Re: Interior stringers

From: james.posluns@utoronto.ca
Date: 10/14/2001
Time: 5:28:31 PM
Remote Name: 142.150.113.83

Comments

I have now removed, constructed and replaced the interior stringers on my boat and I must say, although time consuming, this was an easier job than I thought it was going to be. I removed the trim cap first and measured from the original joint forward of the companionway to just forward of the main bulkhead into the v-berth. I also measured every two inches along the stringer down to the hull to assess the depth and curvature of the hull. ( In hindsight, I also would have first marked a definitive line to measure from along the hull as this may have imporved the accuracy.) I then removed the nuts from the keelbolts and then the 3 cast U channels that secure the keel. Next, using a 7 dollar coarse cutting disk on my drill, a chisel, hammer and a bit of a jigsaw, I removed both stringers. Lots of dust, but by the second one, it came out in two big pieces. I cleaned up a bit and smoothed all rough edges. The boat was looking better already. Now it was off to Noah's in Toronto, where Rick is an amazing help. I bought a 4x8 sheet of 3/4 " light marine ply to make up the pieces. ( I have enough left over to build a cabinet for the kids mitts to boot!) and some fiberglass "tape" to redo the seam along with east system epoxy resin. I cut the pieces according to my measurements and faired the edge with a small hand plane starting approximately at the head of the quarterberth.
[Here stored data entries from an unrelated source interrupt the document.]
-- ==== Sys2Proof/Machine/Registers.lean ====
section
/-! DEFINITION. Register accesses of the host: the dispatch of reads and writes by function, offset and size (R5 to R9, R461,
R462), the pairs of R6, the setup lock (R469 to R471), the registers without a chapter's own row, and the BAR2 window (R276). -/
namespace Sys2Proof.Machine

/-! ## Pairs (R6) -/

/-- The function's number: the PF 0, VF n n + 1, the second PF 1023. -/
def fnNo : Func → Nat
  | .pf => 0 | .pf2 => 1023 | .vf n => n + 1

/-- A ring setup page has the _LO half of a pair at its offset rel. -/
def setupLo (rel : Nat) : Bool := rel == 8 || rel == 0x10 || (within rel 0x100 0x120 && rel % 16 == 0)

/-- The offset is that of the _LO half of a pair. -/
def pairLo (f : Func) (off : Nat) : Bool :=
  match f with
  | .pf => off == 0x10008 || off == 0x10010 || off == 0x10020 || (within off 0x10100 0x220 && setupLo (off - 0x10100))
      || (within off 0xE1000 0x200 && off % 8 == 0) || (within off 0xE8000 0x400 && off % 8 == 0) || off == 0x100010
  | .pf2 => false
  | .vf _ => off == 0x10 || (within off 0x100 0x220 && setupLo (off - 0x100)) || (within off 0x1000 0x200 && off % 8 == 0)

/-- The offset is that of the _HI half of a pair. -/
def pairHi (f : Func) (off : Nat) : Bool := decide (4 ≤ off) && pairLo f (off - 4)

/-- The _LO half of a pair is held until its _HI half is written. -/
def holdLo (fn off : Nat) (v : Word) (s : State) : State := { s with hi := { s.hi with held := mset s.hi.held (pairKey fn off) v } }

/-- No half of the pair is held any more. -/
def dropLo (fn off : Nat) (s : State) : State := { s with hi := { s.hi with held := mdel s.hi.held (pairKey fn off) } }

/-- The low half that a _HI write puts with its own: the one held, or else the one in force. -/
def lowFor (s : State) (fn off : Nat) (cur : Dword) : Word := mgetD s.hi.held (pairKey fn off) (cur.truncate 32)

/-- A 64-bit value from its halves, with the n low bits reserved (R7). -/
def pairVal (n : Nat) (lo hi : Word) : Dword := BitVec.ofNat 64 ((hi.toNat * 2 ^ 32 + lo.toNat) / 2 ^ n * 2 ^ n)

/-! ## Ring setup pages (R280, R443; Tables 12.16, 12.17, 19.7) -/

/-- A setup write reaches an enabled context: it is ignored and CFG_ERR sets (R280). -/
def setupGuard (ctx : Nat) (f : State → State) (s : State) : State :=
  if (ctxOf s ctx).enable then modSetup ctx (fun x => { x with cfgErr := true }) s else f s

/-- CX_CTRL: CFG_ERR clears where written as 1, then ENABLE acts; an event of the same access leaves CFG_ERR set (R9). -/
def writeCxCtrl (ctx : Nat) (v : Word) (s : State) : State :=
  let s := if bit v.toNat 29 then modCtx ctx (fun x => { x with cfgErr := false }) s else s
  if bit v.toNat 31 then enableCtx ctx s else disableCtx ctx s

/-- Ring r of a setup page changed by f. -/
def modRing (ctx r : Nat) (f : RingCfg → RingCfg) (s : State) : State :=
  modSetup ctx (fun x => { x with rings := mupd x.rings r {} f }) s

/-- A value takes effect in the pair of a setup page at offset rel. -/
def setSetupPair (ctx rel : Nat) (lo hi : Word) (s : State) : State :=
  if rel = 8 then modSetup ctx (fun x => { x with dbBlock := pairVal 7 lo hi }) s
  else if rel = 0x10 then modSetup ctx (fun x => { x with statusBlock := pairVal 6 lo hi }) s
  else modRing ctx ((rel - 0x100) / 16) (fun g => { g with base := pairVal 0 lo hi }) s

/-- The value in force of the pair of a setup page at offset rel. -/
def setupPair (x : Ctx) (rel : Nat) : Dword :=
  if rel = 8 then x.dbBlock else if rel = 0x10 then x.statusBlock else (mgetD x.rings ((rel - 0x100) / 16) {}).base

/-- CX_RING_r_CFG. -/
def setRingCfg (ctx r : Nat) (v : Word) (s : State) : State :=
  let v := v.toNat
  modRing ctx r (fun g => { g with
    sizeLog2 := bits v 31 27
    vector := bits v 26 16
    coalCount := bits v 15 8
    coalTime := bits v 7 0 }) s

/-- A 32-bit write at offset rel of the ring setup page of a context. DESIGN CHOICE (log entry 150): a _HI write that R280 ignores
releases the _LO half held before it. -/
def setupWrite (ctx rel : Nat) (v : Word) (s : State) : State :=
  let fn := fnOf ctx
  let base := setupBase ctx
  if rel = 0 then writeCxCtrl ctx v s
  else if rel = 4 then (if bit v.toNat 31 then resetCtx ctx s else s)
  else if setupLo rel then setupGuard ctx (holdLo fn (base + rel) v) s
  else if 4 ≤ rel ∧ setupLo (rel - 4) then
    dropLo fn (base + rel - 4) (setupGuard ctx
      (fun s => setSetupPair ctx (rel - 4) (lowFor s fn (base + rel - 4) (setupPair (ctxOf s ctx) (rel - 4))) v s) s)
  else if within rel 0x100 0x120 ∧ rel % 16 = 8 then setupGuard ctx (setRingCfg ctx ((rel - 0x100) / 16) v) s
  else s

/-! ## The host interface -/

/-- HI_DB_CTRL (R293, R469, Table 12.13). -/
def writeDbCtrl (v : Word) (s : State) : State :=
  let full := bit v.toNat 30
  let period := v.toNat % 512
  let ok := decide (1 ≤ period ∧ period ≤ 256) && (!full || decide (16 ≤ period))
  if !ok then { s with hi := { s.hi with dbCfgErr := true } }
  else
    let s := lockedWrite false (full != s.hi.fullScan || period != s.hi.period)
      (fun s => { s with hi := { s.hi with fullScan := full, period := period } }) s
    { s with hi := { s.hi with dbEnable := bit v.toNat 31 } }

/-- HI_DB_STATUS: its bits clear where written as 1. -/
def writeDbStatus (v : Word) (s : State) : State :=
  let v := v.toNat
  { s with hi := { s.hi with
    atomicErr := s.hi.atomicErr && !bit v 31
    dbCfgErr := s.hi.dbCfgErr && !bit v 30
    summaryErr := s.hi.summaryErr && !bit v 29 } }

/-- HI_PTM_CTRL: a PERIOD outside 1 to 1,000 is ignored (Table 12.15). -/
def writePtmCtrl (v : Word) (s : State) : State :=
  let p := v.toNat % 1024
  { s with hi := { s.hi with
    ptmEnable := bit v.toNat 31
    ptmPeriod := if 1 ≤ p ∧ p ≤ 1000 then p else s.hi.ptmPeriod } }

/-- The pairs HI_DB_SUMMARY and HI_ADMIN_DB, write-locked as a whole (Table 20.9). -/
def lockedPair (off : Nat) : Bool := off == 0x10008 || off == 0x10010

/-- The value in force of a write-locked pair. -/
def lockedPairVal (s : State) (off : Nat) : Dword := if off = 0x10008 then s.hi.summary else s.hi.adminDb

/-- A value takes effect in a write-locked pair. -/
def setLockedPair (off : Nat) (lo hi : Word) (s : State) : State :=
  if off = 0x10008 then { s with hi := { s.hi with summary := pairVal 6 lo hi } }
  else { s with hi := { s.hi with adminDb := pairVal 7 lo hi } }

/-- A _LO write of a write-locked pair is held; under the lock it is compared with the value in force (R469, R471). -/
def lockedLo (off : Nat) (v : Word) (s : State) : State :=
  let cur := lockedPairVal s off
  let n := if off = 0x10008 then 6 else 7
  lockedWrite false (pairVal n v (BitVec.ofNat 32 (hi32 cur.toNat)) != cur) (holdLo 0 off v) s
I tried them in and after some fiddling they fit beautifully! I joined either end using 2" wide aluminum strapping from Metal Supermarkets ($7.00) and stainless steel bolts and washers. I epoxied the seams in place and have sealed all inside surfaces and edges with epoxy. I now have to grind and clean up the u channels, replace the keel bolts and trim caps, paint the bilge (Hinterholler Grey) and varnish the exposed surface of the stringer. I am also planning to replace the plywood floorboard with teak and holy. Nice! It may not make the boat any faster, but at least she looks good! Total cost of the project - Less than $400.00. Significant Improvement! If you see Lone Shark (709) at any regatts next year and are curious, please feel free to come on board to have a look.